*** Supplied entries ***

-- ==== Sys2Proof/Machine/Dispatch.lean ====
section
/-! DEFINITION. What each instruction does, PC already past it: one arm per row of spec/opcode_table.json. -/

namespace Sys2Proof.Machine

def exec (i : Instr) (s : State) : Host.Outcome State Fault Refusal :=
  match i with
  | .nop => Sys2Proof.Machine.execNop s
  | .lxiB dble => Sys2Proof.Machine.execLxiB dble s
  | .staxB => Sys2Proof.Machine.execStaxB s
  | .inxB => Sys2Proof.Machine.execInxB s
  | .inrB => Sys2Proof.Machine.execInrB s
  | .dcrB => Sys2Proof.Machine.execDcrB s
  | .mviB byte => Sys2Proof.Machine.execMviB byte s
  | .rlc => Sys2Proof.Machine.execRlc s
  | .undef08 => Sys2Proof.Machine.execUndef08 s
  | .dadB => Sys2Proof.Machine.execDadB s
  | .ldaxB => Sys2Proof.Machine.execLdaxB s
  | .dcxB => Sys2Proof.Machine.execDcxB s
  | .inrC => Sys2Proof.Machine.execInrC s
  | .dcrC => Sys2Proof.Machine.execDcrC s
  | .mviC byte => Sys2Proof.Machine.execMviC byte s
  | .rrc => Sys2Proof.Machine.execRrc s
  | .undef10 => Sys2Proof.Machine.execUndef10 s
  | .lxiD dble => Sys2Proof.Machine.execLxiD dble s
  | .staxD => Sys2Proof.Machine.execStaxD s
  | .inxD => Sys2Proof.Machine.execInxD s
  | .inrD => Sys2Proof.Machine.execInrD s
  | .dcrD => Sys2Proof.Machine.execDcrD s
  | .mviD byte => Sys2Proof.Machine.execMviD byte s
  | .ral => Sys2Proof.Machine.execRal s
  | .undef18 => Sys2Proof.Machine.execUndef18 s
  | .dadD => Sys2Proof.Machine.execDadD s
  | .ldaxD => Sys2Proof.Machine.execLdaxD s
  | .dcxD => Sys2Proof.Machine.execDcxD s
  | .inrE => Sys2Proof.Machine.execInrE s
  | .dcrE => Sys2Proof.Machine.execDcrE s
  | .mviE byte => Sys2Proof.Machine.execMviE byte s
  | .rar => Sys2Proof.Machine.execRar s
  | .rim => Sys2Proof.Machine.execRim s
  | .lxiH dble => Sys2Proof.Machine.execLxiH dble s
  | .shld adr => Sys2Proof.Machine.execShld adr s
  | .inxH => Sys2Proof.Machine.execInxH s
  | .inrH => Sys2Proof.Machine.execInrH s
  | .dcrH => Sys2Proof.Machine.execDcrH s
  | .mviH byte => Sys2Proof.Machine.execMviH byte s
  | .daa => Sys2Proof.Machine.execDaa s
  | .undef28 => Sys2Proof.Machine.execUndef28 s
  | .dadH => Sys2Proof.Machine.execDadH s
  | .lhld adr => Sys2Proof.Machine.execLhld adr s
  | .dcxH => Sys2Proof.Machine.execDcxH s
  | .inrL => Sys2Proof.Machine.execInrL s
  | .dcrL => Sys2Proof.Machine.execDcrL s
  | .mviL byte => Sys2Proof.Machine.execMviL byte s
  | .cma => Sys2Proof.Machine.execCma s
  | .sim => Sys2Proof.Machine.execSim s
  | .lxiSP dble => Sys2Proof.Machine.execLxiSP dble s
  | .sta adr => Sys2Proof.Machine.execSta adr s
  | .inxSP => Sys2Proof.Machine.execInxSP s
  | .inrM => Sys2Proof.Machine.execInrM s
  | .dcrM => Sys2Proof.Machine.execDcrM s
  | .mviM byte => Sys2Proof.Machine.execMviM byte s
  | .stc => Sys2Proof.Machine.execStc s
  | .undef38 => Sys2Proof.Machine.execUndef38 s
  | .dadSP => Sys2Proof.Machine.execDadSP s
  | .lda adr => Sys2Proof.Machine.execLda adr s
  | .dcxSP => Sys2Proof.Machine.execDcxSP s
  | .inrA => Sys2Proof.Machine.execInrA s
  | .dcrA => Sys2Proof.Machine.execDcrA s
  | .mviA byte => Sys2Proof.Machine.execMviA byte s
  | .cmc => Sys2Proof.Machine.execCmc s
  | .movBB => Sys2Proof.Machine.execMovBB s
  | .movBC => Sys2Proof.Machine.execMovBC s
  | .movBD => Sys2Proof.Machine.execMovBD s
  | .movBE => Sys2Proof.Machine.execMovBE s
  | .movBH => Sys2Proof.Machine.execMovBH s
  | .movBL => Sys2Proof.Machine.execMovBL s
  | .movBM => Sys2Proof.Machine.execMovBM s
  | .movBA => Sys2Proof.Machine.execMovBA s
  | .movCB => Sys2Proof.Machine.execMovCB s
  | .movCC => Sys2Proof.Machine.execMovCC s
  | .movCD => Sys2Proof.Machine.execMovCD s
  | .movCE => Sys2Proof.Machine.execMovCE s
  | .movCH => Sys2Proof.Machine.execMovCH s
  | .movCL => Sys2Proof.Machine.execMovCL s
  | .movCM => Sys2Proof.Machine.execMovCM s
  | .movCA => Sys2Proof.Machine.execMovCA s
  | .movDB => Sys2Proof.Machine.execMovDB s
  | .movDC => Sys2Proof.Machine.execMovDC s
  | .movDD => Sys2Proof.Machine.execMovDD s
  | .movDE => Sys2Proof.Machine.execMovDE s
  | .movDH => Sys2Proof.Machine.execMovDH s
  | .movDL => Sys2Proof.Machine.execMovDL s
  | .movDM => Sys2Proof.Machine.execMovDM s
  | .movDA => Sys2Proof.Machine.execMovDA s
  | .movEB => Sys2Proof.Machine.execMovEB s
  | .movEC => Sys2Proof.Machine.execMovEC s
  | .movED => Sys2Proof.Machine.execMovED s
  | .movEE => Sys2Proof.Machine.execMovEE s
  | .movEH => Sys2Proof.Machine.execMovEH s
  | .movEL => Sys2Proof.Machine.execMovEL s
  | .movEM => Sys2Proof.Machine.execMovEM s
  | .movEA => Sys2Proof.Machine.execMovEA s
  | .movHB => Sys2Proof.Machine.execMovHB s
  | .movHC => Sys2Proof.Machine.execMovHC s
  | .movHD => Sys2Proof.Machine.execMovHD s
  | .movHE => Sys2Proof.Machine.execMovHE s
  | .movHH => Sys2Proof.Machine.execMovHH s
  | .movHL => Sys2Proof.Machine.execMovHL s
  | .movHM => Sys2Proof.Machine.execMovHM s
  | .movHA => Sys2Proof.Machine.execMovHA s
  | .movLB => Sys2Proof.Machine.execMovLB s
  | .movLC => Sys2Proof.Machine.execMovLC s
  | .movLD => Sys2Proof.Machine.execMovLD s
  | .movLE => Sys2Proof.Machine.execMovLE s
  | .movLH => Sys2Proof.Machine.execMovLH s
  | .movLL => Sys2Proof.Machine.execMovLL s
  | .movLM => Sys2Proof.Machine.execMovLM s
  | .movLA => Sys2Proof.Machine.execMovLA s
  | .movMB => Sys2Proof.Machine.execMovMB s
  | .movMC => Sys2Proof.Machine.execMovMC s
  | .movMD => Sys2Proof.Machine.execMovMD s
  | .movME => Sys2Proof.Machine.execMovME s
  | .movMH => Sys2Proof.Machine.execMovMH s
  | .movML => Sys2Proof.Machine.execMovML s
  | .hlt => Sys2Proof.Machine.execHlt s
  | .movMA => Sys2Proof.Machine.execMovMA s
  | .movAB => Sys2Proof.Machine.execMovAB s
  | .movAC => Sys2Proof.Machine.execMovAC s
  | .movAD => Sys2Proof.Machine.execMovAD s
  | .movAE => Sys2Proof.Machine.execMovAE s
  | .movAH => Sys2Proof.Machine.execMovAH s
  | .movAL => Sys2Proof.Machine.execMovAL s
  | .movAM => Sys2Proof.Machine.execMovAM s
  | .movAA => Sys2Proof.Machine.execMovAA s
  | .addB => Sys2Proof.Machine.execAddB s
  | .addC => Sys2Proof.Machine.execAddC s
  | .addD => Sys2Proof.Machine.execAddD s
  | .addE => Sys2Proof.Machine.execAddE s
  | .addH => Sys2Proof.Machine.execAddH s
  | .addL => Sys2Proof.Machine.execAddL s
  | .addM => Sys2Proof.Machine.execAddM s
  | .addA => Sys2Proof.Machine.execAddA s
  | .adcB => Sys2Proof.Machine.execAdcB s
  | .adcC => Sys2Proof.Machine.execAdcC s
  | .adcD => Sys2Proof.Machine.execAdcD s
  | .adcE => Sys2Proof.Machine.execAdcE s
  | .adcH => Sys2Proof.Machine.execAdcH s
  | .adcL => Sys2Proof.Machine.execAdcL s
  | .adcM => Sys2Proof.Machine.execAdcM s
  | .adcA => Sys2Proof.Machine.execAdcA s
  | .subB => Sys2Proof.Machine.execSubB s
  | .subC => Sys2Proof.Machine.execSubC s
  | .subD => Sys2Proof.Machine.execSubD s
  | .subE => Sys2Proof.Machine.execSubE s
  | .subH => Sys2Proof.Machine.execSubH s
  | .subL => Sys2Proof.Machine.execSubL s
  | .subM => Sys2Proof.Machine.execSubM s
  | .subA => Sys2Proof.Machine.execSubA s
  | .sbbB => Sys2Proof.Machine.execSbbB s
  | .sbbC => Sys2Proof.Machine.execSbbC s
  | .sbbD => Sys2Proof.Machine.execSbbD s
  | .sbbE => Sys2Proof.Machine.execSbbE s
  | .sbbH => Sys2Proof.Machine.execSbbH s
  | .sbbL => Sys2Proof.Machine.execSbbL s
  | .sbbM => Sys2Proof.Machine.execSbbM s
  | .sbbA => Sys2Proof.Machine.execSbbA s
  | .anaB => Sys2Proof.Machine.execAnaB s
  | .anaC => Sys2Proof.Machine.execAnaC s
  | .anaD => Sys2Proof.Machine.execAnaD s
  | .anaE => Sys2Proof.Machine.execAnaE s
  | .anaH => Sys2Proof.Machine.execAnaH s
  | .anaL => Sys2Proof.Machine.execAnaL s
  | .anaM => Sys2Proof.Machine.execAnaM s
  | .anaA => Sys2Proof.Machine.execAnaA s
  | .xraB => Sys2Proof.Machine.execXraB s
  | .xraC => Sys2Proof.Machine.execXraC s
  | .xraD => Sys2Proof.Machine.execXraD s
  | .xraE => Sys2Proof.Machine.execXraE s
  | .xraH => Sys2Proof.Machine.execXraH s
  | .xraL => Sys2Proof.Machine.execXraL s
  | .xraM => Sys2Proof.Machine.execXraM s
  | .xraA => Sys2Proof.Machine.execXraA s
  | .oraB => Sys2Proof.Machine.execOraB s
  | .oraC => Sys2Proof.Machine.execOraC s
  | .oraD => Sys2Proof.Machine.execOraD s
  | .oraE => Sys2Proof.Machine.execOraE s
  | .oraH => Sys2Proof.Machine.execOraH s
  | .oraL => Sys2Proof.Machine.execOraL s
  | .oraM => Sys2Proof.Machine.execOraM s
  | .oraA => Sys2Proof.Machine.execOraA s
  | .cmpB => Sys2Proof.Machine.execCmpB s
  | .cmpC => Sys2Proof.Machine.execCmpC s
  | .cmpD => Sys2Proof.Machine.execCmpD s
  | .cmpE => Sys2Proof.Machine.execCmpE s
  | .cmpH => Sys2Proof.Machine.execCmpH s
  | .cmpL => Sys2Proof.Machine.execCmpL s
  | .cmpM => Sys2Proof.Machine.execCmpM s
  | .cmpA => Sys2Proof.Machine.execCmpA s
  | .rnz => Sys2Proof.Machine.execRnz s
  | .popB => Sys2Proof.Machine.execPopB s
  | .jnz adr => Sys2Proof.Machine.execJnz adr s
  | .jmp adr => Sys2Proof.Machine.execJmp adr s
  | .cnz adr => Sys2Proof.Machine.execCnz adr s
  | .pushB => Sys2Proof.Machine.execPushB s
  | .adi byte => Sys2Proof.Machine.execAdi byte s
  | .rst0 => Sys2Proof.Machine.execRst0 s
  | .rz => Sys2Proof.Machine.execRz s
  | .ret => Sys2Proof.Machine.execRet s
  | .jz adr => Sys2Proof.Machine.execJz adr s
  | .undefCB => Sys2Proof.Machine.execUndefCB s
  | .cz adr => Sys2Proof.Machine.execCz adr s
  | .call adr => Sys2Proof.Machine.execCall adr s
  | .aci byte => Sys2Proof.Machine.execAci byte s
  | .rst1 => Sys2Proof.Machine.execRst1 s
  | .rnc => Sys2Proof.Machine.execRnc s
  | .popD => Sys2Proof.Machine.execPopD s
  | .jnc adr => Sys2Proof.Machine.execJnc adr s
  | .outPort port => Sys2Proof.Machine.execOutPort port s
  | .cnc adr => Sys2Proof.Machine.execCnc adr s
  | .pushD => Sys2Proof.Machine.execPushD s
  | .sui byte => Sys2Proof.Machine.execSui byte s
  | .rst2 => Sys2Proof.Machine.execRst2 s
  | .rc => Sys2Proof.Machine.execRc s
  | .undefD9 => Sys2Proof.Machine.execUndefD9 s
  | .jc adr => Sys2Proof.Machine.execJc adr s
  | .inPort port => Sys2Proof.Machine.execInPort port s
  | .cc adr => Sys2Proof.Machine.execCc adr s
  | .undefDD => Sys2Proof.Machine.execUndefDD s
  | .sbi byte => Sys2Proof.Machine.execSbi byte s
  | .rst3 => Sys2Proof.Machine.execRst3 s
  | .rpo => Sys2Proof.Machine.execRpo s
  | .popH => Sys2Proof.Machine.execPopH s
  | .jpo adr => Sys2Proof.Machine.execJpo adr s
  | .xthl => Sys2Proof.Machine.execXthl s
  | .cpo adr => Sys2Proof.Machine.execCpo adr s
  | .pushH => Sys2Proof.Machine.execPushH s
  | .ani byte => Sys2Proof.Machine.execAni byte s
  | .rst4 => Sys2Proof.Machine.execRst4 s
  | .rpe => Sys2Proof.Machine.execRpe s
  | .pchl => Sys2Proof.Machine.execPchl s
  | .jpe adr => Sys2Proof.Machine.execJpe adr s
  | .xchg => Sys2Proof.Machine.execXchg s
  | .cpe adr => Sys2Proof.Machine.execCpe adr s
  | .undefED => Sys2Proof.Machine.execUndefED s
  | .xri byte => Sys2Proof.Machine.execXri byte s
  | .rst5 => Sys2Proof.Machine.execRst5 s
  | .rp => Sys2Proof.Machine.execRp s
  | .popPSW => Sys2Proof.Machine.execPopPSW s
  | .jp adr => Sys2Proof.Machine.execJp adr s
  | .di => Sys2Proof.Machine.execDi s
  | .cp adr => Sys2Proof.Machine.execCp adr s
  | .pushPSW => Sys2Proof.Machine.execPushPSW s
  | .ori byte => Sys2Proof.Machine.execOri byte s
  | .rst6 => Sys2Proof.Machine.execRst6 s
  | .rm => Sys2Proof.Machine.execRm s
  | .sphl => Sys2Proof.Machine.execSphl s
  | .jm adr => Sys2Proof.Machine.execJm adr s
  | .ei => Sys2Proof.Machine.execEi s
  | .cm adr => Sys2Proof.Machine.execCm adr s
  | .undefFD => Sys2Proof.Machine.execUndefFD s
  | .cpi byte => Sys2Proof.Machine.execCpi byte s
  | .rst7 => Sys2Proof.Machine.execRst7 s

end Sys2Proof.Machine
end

*** End of Supplied entries ***

» What to work on
Where does the string "dble" appear in the records? Copy every line that holds it.

» Exercise answer
  | .lxiB dble => Sys2Proof.Machine.execLxiB dble s
  | .lxiD dble => Sys2Proof.Machine.execLxiD dble s
  | .lxiH dble => Sys2Proof.Machine.execLxiH dble s
  | .lxiSP dble => Sys2Proof.Machine.execLxiSP dble s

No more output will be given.